*** Exercise material ***

-- ==== Sys2Proof/Certificates/Slice0/Obligations.lean ====
section
/-! DEFINITION. The statements for the provers. Each docstring names the rule of spec/ it formalises; where a clause is a
decision of the spec (92_eei_decisions.md) or of this model (a log entry), the docstring says so. -/

open Sys2Proof Sys2Proof.Machine

/-! ### Reset and the step -/

/-- R31, R230, R232, and the values of R6. The machine's choice (log entry 5): the instance that exists after reset is connection 0's. -/
def Obligations.ResetStateValues : Prop :=
  (∃ r, State.reset.inst? 0 = some r ∧ r.buf = [] ∧ r.timer = .stopped ∧ r.rxState = .idle ∧ r.readyQ = [] ∧
    r.idleWindow = 100) ∧
  (∀ k, k ≠ 0 → State.reset.inst? k = none) ∧
  State.reset.cfg.HasSourceLiterals ∧ State.reset.cfg.wf = true ∧
  State.reset.cfg.pec15Seed = 0x0010 ∧ State.reset.cfg.pec10Seed = 0x008 ∧ State.reset.cfg.wcTail = .none ∧
  State.reset.cfg.uvWidth = 32 ∧ State.reset.cfg.roundMode = .tiesAway ∧ State.reset.cfg.idleWindowTicks = 100 ∧
  State.reset.cfg.maxChunk = none ∧ State.reset.cfg.readyQDepth = none

/-- The invariant of `EveryStepKeepsTheInvariant` holds at reset. -/
def Obligations.ResetMeetsTheInvariant : Prop := State.reset.Inv

/-- R181, R182, R26, R178, R27, R170: fewer bytes held than a frame has (at most 15 under R6), buffer and timer agree, the
pending deadline lies within the window, remainders carry at least one byte and fewer than a frame has, every queued,
emitted or returned frame has FRAME_LEN bytes. The model's own clauses: a configuration the rules make sense of (log entry
22), the table of instances in canonical form (log entry 6), the configured queue depth (92 D14, log entry 9). -/
def Obligations.EveryStepKeepsTheInvariant : Prop := ∀ s t, s.Inv → step s = .next t → t.Inv

/-- R21, R60: the oldest request presented runs to completion. How requests are presented is the model's (log entries
1, 6). -/
def Obligations.StepRunsTheDecodedRequest : Prop :=
  ∀ (s : State) (q : Request) (rest : List Request) (i : Instr),
    s.requests = q :: rest → decode s.cfg q.bytes = .ok i →
      step s = exec i { s with requests := rest, sel := q.conn }

/-- R93, R200: "a request with it is refused by the model"; and the model's reading of bytes that spell no request (log
entry 2). -/
def Obligations.StepRefusesWhatSpellsNoRequest : Prop :=
  (∀ (s : State) (q : Request) (rest : List Request) (e : DecodeError),
    s.requests = q :: rest → decode s.cfg q.bytes = .error e → step s = .refused (.badRequest e)) ∧
  ∀ (c : Config) (bs : List Byte), decode c (0x0F :: bs) = .error .reservedSelect

/-- The model's choice (log entry 1): with nothing presented, nothing happens. -/
def Obligations.StepWithNothingPresented : Prop := ∀ s : State, s.requests = [] → step s = .next s

/-! ### Decoding and encoding -/

/-- R93, R97: words written out from the spec's codes. Operand bytes in the model's layout (log entries 2, 3). -/
def Obligations.SpecWordsDecode : Prop :=
  decodeTableWord 8 0b00000000 = some (.pec15 []) ∧
  decodeTableWord 8 0b00000101 =
    some (.bldVolt ⟨0, 0, 0, 0⟩ 0 (.lit 0) (.lit 0) (.lit 0) false) ∧
  decodeTableWord 8 0b00001001 = some (.rxReset 100) ∧
  decodeTableWord 8 0b00001100 = some .tick ∧
  decodeTableWord 8 0b00001111 = none ∧
  decodeTableWord 128 0x55AA0000802000020000000000000000 =
    some (.fSpimode ⟨[0x55, 0xAA, 0, 0, 0x80, 0x20, 0, 2, 0, 0, 0, 0, 0, 0, 0, 0]⟩)

/-- The encoding of every well-formed instruction, at every operand value, decodes to it (R92, R93; the layout is the
model's, log entries 2, 3; a configuration the rules make no sense of is left out, log entry 22). -/
def Obligations.DecodeOfEncodeIsTheInstruction : Prop :=
  ∀ (c : Config) (i : Instr), c.wf = true → i.wf c = true → decode c (encode c i) = .ok i

/-- What decodes begins with the select code of the operation it decodes to, or with the sync byte; no code falls through to
a neighbour. The codes are R93's (decision D1). That a request is a sequence of bytes, that the select code is its first
byte with four zero bits above it, and that a sync byte there means a frame word, is the model's choice (log entry 2,
DESIGN CHOICE), no rule of the spec. -/
def Obligations.DecodedRequestBeginsWithItsSelectCode : Prop :=
  ∀ (c : Config) (bs : List Byte) (i : Instr), decode c bs = .ok i → bs.head? = some (selectByte c i)

/-- R97 (decision D27), R98: "a frame is of the row's kind when (f and mask) = match", the numbers as the opcode table
writes them, which are those of the literals of R6, over the 16 bytes of a frame; a frame of an app command kind is not
taken for F_VOLT. -/
def Obligations.FrameRowsSelectTheKind : Prop :=
  ∀ (c : Config) (f : Frame), c.HasSourceLiterals → f.bytes.length = 16 →
    (decode c f.bytes = .ok (.fAfecnt f) ↔
      natOfBe f.bytes &&& 0xFFFFFFFFFFFF00000000000000000000 = 0x55AA0000800100000000000000000000) ∧
    (decode c f.bytes = .ok (.fRange f) ↔
      natOfBe f.bytes &&& 0xFFFFFFFFFFFF00000000000000000000 = 0x55AA0000801000000000000000000000) ∧
    (decode c f.bytes = .ok (.fSpimode f) ↔
      natOfBe f.bytes &&& 0xFFFFFFFFFFFF00000000000000000000 = 0x55AA0000802000000000000000000000) ∧
    (decode c f.bytes = .ok (.fVolt f) ↔
      natOfBe f.bytes &&& 0xFFFF0000000000000000000000000000 = 0x55AA0000000000000000000000000000 ∧
      natOfBe f.bytes &&& 0xFFFFFFFFFFFF00000000000000000000 ≠ 0x55AA0000800100000000000000000000 ∧
      natOfBe f.bytes &&& 0xFFFFFFFFFFFF00000000000000000000 ≠ 0x55AA0000801000000000000000000000 ∧
      natOfBe f.bytes &&& 0xFFFFFFFFFFFF00000000000000000000 ≠ 0x55AA0000802000000000000000000000)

*** End of Exercise material ***

--- Activity ---
Only lines with the word "docstring" are wanted, so copy each one from the records.

--- Response area ---
/-! DEFINITION. The statements for the provers. Each docstring names the rule of spec/ it formalises; where a clause is a
decision of the spec (92_eei_decisions.md) or of this model (a log entry), the docstring says so. -/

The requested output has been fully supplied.